**What the task requires**
Among the records that follow, set down only the lines from the one containing "theorem common_fexp2 (w" to the one containing "theorem common_flog2 (w", both included, exactly.

**Exercise materials**
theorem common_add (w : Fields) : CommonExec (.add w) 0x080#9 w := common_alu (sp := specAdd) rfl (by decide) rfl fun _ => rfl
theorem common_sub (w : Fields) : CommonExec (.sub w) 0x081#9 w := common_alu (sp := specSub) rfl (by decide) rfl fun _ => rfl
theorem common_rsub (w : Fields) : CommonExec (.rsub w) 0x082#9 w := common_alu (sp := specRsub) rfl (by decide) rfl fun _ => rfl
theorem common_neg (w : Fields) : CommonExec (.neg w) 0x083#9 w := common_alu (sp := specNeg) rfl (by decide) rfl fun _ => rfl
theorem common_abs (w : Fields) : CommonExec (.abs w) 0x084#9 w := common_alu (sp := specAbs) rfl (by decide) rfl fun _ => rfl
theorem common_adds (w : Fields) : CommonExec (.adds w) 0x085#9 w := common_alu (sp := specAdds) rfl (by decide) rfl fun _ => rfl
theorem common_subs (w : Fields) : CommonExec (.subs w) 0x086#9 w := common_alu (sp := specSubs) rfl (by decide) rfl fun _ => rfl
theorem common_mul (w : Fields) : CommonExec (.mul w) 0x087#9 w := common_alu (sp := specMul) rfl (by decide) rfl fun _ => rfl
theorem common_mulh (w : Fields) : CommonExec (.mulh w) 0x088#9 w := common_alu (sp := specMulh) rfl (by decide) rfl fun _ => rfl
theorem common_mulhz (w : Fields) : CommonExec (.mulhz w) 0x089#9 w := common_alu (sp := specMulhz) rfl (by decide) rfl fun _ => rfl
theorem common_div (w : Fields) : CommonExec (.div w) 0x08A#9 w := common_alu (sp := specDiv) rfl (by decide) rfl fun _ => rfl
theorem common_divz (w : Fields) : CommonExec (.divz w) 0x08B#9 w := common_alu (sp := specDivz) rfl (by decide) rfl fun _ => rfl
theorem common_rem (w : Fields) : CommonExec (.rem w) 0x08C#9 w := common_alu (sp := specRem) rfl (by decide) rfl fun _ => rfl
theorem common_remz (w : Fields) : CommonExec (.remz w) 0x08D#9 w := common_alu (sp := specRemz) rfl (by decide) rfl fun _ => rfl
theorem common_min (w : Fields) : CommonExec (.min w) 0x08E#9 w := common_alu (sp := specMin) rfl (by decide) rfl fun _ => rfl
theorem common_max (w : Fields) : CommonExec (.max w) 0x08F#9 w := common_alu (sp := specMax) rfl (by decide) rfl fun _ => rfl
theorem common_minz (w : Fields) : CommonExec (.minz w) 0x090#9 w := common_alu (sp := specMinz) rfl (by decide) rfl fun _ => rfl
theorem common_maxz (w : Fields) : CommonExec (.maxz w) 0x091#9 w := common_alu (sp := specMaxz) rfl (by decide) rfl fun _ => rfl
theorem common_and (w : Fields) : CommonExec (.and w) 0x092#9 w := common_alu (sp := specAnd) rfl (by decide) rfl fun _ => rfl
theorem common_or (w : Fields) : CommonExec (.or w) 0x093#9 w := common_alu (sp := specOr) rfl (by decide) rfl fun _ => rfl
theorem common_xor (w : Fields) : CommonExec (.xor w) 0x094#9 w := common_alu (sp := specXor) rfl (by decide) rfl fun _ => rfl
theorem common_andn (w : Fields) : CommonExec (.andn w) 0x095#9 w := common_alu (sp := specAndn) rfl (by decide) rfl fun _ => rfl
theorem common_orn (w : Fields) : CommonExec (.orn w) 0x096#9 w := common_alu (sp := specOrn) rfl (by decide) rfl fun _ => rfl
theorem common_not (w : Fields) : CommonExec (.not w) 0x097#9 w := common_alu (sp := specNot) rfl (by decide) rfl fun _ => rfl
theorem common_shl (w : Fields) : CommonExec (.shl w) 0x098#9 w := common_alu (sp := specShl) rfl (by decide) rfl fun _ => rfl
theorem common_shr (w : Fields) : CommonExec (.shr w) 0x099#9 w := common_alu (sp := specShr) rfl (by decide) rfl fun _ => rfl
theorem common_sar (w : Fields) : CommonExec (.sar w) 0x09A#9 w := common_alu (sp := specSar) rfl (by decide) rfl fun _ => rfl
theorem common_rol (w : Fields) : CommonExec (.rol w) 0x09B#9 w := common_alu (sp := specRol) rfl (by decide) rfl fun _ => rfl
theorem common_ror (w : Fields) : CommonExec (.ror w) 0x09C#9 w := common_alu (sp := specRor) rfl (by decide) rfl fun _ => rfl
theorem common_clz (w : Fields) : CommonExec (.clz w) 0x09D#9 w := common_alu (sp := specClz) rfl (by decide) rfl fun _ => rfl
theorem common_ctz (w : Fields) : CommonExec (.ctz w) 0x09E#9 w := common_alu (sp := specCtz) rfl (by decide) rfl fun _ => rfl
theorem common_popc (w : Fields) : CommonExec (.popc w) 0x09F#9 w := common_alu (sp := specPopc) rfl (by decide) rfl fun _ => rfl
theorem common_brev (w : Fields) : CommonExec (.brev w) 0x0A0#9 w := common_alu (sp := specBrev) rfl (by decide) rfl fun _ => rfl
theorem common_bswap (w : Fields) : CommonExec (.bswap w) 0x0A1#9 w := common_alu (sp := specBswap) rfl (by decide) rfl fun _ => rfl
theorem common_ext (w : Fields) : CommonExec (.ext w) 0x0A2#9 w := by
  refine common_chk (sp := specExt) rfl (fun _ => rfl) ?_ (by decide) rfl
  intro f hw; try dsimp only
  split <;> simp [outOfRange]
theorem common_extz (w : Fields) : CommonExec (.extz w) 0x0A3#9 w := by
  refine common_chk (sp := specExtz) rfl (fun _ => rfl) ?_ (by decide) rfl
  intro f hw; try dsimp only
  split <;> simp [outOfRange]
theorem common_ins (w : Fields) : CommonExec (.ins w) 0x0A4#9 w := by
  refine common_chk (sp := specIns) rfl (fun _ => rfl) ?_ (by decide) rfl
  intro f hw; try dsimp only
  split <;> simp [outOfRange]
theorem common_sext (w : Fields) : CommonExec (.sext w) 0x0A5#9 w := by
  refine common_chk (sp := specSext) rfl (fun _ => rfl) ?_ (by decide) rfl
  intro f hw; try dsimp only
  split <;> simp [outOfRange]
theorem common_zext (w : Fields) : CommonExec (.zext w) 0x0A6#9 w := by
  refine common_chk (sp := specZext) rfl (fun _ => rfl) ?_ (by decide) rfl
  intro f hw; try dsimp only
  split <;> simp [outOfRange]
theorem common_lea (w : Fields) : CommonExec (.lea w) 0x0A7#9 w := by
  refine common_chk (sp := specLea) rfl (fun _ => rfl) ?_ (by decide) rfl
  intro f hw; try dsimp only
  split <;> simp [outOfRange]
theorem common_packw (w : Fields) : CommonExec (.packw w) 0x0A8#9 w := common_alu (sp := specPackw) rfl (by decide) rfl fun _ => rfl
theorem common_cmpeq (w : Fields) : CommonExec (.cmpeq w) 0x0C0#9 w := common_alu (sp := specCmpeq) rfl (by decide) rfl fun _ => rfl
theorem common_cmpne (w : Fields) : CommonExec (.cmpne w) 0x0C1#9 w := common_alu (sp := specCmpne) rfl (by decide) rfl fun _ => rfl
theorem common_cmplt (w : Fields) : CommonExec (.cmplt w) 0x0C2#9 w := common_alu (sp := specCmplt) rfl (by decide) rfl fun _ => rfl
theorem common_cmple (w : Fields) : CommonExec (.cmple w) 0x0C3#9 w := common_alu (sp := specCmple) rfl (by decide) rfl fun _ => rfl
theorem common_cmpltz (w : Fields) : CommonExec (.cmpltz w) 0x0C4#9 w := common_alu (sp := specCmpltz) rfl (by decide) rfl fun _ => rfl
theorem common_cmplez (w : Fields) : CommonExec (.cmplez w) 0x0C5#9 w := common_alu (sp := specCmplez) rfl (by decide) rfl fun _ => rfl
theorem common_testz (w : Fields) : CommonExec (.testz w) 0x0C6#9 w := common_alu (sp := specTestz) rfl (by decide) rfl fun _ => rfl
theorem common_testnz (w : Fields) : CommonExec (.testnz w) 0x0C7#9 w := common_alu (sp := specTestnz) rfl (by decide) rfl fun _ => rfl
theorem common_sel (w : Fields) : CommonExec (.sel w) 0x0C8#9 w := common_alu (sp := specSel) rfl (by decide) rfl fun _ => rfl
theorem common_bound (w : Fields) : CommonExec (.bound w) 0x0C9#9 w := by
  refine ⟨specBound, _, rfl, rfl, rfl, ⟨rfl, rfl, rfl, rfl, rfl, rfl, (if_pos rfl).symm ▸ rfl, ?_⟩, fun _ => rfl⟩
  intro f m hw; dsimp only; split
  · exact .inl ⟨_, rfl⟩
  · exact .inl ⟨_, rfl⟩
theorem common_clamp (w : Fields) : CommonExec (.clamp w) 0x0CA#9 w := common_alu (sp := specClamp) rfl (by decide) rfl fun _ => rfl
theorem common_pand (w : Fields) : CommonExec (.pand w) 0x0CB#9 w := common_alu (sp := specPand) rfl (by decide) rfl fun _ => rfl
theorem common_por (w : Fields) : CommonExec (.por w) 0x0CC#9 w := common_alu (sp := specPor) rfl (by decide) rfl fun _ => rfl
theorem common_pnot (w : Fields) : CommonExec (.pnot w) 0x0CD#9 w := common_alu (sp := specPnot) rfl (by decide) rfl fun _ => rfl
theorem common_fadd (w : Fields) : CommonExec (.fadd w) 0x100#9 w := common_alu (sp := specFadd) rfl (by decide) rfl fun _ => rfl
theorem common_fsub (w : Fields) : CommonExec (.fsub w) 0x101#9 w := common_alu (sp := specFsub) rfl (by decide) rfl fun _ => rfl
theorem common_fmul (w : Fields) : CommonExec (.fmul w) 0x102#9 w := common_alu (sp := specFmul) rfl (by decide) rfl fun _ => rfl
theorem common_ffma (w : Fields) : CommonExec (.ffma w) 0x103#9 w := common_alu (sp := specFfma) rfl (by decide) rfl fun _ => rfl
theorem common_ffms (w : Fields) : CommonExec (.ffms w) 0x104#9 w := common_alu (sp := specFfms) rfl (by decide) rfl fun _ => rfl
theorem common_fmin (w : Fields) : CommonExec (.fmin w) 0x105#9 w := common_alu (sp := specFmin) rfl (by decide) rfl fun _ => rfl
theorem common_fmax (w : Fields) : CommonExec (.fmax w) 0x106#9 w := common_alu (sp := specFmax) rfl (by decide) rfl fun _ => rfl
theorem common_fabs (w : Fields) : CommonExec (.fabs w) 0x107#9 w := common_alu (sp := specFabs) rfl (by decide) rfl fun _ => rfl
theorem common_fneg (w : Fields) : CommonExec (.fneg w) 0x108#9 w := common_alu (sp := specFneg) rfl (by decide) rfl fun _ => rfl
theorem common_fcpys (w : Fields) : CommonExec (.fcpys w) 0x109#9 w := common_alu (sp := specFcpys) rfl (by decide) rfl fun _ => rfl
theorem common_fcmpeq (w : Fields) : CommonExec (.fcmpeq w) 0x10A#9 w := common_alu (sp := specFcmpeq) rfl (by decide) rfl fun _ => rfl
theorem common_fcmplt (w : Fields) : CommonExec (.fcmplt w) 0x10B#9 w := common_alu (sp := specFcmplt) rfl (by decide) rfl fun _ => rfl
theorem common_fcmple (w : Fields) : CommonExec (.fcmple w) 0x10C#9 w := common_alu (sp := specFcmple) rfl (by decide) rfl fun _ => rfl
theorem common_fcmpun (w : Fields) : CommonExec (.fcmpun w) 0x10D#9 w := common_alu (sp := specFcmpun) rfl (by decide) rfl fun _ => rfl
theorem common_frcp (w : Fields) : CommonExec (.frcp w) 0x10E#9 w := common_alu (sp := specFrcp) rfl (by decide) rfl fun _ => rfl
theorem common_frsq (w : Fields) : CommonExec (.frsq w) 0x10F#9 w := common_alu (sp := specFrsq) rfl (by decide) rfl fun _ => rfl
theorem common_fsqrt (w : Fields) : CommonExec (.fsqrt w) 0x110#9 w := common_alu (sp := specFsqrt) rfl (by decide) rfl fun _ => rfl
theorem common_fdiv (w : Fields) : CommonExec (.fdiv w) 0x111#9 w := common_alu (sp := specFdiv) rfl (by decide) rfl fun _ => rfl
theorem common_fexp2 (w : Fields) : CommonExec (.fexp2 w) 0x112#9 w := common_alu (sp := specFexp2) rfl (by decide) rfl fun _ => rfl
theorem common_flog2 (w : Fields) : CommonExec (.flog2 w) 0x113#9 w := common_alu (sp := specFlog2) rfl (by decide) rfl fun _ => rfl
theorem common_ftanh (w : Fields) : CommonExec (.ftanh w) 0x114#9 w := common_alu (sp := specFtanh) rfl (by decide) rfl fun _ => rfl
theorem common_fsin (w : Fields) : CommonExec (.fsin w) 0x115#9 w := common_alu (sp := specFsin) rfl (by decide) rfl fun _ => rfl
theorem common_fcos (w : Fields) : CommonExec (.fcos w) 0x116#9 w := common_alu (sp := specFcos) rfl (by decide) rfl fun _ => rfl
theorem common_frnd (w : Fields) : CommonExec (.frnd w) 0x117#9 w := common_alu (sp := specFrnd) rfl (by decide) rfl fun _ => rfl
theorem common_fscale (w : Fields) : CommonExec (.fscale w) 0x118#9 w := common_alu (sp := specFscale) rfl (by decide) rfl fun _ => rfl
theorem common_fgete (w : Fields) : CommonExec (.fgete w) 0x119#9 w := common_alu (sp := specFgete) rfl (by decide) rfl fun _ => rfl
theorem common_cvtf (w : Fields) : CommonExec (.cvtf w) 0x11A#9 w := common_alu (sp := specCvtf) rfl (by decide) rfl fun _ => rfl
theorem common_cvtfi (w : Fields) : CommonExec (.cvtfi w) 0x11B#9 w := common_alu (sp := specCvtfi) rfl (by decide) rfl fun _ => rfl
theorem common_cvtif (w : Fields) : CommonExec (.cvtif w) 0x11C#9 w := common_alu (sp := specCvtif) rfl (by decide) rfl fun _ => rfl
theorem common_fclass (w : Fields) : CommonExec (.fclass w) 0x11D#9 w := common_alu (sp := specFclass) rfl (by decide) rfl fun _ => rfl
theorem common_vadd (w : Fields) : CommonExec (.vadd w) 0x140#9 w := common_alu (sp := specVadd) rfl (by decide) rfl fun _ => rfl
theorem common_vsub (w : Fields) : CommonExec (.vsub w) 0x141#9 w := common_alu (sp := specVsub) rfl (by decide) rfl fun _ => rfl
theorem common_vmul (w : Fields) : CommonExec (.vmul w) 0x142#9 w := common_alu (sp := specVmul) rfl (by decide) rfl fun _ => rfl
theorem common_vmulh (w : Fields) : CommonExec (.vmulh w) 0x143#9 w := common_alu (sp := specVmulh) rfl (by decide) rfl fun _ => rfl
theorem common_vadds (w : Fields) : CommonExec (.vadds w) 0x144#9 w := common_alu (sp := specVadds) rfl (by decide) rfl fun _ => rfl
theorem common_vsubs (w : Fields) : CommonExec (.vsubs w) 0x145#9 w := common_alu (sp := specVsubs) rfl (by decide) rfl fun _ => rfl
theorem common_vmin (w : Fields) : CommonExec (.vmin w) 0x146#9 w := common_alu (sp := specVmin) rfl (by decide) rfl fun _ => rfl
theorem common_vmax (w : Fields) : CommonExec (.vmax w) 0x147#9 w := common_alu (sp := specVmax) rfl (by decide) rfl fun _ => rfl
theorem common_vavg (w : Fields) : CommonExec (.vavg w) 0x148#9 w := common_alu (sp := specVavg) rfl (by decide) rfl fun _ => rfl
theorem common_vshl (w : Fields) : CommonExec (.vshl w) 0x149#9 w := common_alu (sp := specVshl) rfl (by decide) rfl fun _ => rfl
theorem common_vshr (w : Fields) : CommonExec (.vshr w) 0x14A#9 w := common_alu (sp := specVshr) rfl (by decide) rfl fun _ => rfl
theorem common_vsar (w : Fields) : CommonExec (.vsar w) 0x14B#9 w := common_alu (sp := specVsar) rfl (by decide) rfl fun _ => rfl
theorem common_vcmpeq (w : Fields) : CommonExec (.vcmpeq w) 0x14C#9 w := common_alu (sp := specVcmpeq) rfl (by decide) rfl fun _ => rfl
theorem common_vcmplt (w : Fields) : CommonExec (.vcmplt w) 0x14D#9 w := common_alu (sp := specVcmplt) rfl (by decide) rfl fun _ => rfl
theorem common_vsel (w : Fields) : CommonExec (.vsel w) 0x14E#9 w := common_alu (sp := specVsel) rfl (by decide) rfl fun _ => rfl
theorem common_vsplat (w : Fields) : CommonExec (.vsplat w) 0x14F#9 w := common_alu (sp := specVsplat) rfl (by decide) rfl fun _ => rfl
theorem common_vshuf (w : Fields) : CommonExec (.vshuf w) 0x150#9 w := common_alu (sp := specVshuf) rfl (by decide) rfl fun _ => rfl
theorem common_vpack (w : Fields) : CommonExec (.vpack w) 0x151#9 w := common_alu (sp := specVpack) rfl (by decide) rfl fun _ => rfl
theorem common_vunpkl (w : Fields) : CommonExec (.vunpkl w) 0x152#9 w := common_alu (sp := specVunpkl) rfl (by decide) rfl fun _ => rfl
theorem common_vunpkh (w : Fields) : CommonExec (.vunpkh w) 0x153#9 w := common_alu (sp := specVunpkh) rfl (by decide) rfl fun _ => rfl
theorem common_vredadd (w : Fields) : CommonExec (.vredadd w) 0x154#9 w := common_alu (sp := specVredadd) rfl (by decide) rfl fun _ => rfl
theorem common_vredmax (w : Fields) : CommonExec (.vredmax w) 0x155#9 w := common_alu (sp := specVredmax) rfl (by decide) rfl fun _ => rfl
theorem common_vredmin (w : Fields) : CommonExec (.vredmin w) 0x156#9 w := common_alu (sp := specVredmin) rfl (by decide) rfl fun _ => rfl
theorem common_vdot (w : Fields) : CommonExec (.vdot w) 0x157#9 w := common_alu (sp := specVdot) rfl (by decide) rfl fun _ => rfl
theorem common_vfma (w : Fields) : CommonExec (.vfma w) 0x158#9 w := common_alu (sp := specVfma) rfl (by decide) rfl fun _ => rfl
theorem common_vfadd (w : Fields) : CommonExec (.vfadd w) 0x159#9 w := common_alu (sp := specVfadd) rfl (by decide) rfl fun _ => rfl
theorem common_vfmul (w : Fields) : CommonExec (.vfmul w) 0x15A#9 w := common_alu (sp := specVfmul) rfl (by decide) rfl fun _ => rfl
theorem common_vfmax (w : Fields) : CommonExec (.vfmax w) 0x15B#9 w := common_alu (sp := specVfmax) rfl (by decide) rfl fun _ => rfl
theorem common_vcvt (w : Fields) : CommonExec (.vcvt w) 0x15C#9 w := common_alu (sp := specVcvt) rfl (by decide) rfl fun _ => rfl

**Answer to the exercise**
theorem common_fexp2 (w : Fields) : CommonExec (.fexp2 w) 0x112#9 w := common_alu (sp := specFexp2) rfl (by decide) rfl fun _ => rfl
theorem common_flog2 (w : Fields) : CommonExec (.flog2 w) 0x113#9 w := common_alu (sp := specFlog2) rfl (by decide) rfl fun _ => rfl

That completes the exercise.